Ms. Trude realized the need for FCPS to become a site for the American Heart Association in order for the school division to certify and train staff and students in basic life support. FCPS is the only AHA school system site in the Commonwealth, and Ms. Trude and eight other instructors have certified over a thousand FCPS students and employees at no charge.

Ms. Trude has been instrumental in many other wellness initiatives in FCPS, including the adoption of a district-wide school wellness policy, the establishment of the Working on Wellness (WOW) Award presented by the School Health Advisory Board, and the formation of school walking clubs and after-school biking programs.

“One of the first things I did as school health coordinator was put together the school health manual. My nurses jokingly call it their Bible,” she said. She undertook the mammoth project because she wanted consistency within school health in Fauquier County. The manual details all aspects of school nursing including job description, time lines, forms, policies on the local and state level, etc.

“School health practices seemed to be segmented before the manual,” she said. “I’ve told my nurses that we’re dynamic together and can make change together. We’re like the little engine that could, but instead of ‘I think I can,’ it’s ‘I know I can.’”

Those who work closely with Ms. Trude recognize her total commitment to improving school health in Fauquier County Public Schools.

Sally Murray, Fauquier County School Board representative to the School Health Advisory Board, said Ms. Trude is a “soft-spoken women [who] has a core of steel when it comes to improving all aspects of health in our schools.”
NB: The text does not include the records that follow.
/-- A block step ends the command or keeps STATUS and the phase; it keeps the capacities and the host. -/
theorem blockStep_frame (hs : blockStep s = .next t) :
    (t.phase = .idle ∨ t.phase = s.phase ∧ t.status = s.status) ∧ t.inLen = s.inLen ∧ t.inBuf = s.inBuf ∧ t.inCapR = s.inCapR ∧
    t.outCapR = s.outCapR ∧ t.host = s.host ∧ t.reads = s.reads := by
  rcases blockStep_cases hs with ⟨-, -, h⟩ | ⟨-, -, -, h⟩ | ⟨-, -, -, h⟩ | ⟨-, -, h⟩ | ⟨-, -, rfl⟩ | ⟨e, pos, -, rfl⟩
  · have := encByte_frame h; tauto
  · have := decFirst_frame h; tauto
  · have := decCode_frame h; tauto
  · rcases encFlush_done h with ⟨-, -, -, rfl⟩ | ⟨-, rfl⟩ <;> simp
  · simp
  · simp

/-- On the way from `s` to `u` the host only read, and with nothing pending it did nothing. -/
def HostReadOn (s u : State) : Prop :=
  HostOnlyReads u ∧ ∃ rs, u.reads = s.reads ++ rs ∧ (s.host = [] → rs = [] ∧ u.host = [])

theorem HostReadOn.refl (hr : HostOnlyReads s) : HostReadOn s s := ⟨hr, [], by simp, by simp⟩

theorem HostReadOn.trans (hs : HostReadOn s t) (ht : HostReadOn t u) : HostReadOn s u := by
  obtain ⟨-, r1, h1, e1⟩ := hs
  obtain ⟨hr, r2, h2, e2⟩ := ht
  refine ⟨hr, r1 ++ r2, by rw [h2, h1, List.append_assoc], fun hh => ?_⟩
  obtain ⟨rfl, ht⟩ := e1 hh
  exact ⟨(e2 ht).1, (e2 ht).2⟩

/-- The host's due read of a running block: the block stays, and fewer actions are due. -/
theorem step_of_dueHead {a : HostAction} {rest : List HostAction} (hr : HostOnlyReads s) (hh : s.host = a :: rest)
    (hd : hostDue s a = true) :
    ∃ u, step s = .next u ∧ SameBlock s u ∧ HostReadOn s u ∧ (u.host = rest ∨ s.busy = true ∧ u.host = ⟨1, .poll⟩ :: rest) := by
  obtain ⟨hread, hwf⟩ := hr a (by simp [hh])
  obtain ⟨q, v, d, hs, hq⟩ := step_of_dueRead hh hd hread hwf
  refine ⟨_, hs, sameBlock_withHost .., ⟨fun b hb => ?_, [v], rfl, fun h0 => by simp [h0] at hh⟩, ?_⟩
  · have hb : b ∈ q := hb
    have hrest : ∀ c ∈ rest, c.op.isRead = true ∧ c.op.wellFormed s.inCapR.toNat s.outCapR.toNat = true :=
      fun c hc => hr c (by simp [hh, hc])
    rcases hq with rfl | ⟨-, -, rfl⟩
    · exact hrest b hb
    · rcases List.mem_cons.mp hb with rfl | hb
      · exact ⟨rfl, rfl⟩
      · exact hrest b hb
  · rcases hq with rfl | ⟨-, hb, rfl⟩
    · exact .inl rfl
    · exact .inr ⟨hb, rfl⟩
It would be difficult to estimate how many people in the school division have benefitted from Ms. Trude’s instruction. While teaching health-related programs to bus drivers, school nutrition staff, teachers, instructional assistants, school administration, parents and students, she has continued to be a student herself. Ms. Trude graduated last year as a Fellow of the Virginia Coordinated School Health Leadership Institute upon completion of a two-year program. The Coordinated School Health Model is designed to assist schools in addressing health-related issues that affect learning. The model consists of eight components that encompass all aspects of school-community life: health education, health services, school environment, school nutrition, parent and community groups, mental health services, staff wellness and physical activity.

In her limited leisure time Ms. Trude enjoys spending time with her family – husband Charles is a government engineer at Quantico Marine Corps Base; daughter Heidi, 25, is a French teacher at Skyline High School in Warren County; and son David, 22, is a student in the professional golf management program at Penn State University, who, she beams, recently scored his first hole in one. An avid Pittsburgh Steelers and Penguins fan, she also enjoys cooking, baking and traveling to Myrtle Beach and to her “home away from home” at Massanutten.

Humbled by the state-level award that she learned in August she had won, Ms. Trude said she was “in disbelief” at the honor.

The notification phone call came on a day her supervisor, Frank Finn, assistant superintendent of special education and student services, happened to be standing in her office.

“I could not believe this was happening. Pam was speechless,” she said of herself. “I handed the phone to Frank because I was crying so hard. This is not a Pam Trude Award. This is a ‘Thank you, Fauquier County’ Award. I am where I am today because of all the wonderful people who have crossed my path. This award demonstrates that it truly does take the village to make a difference.”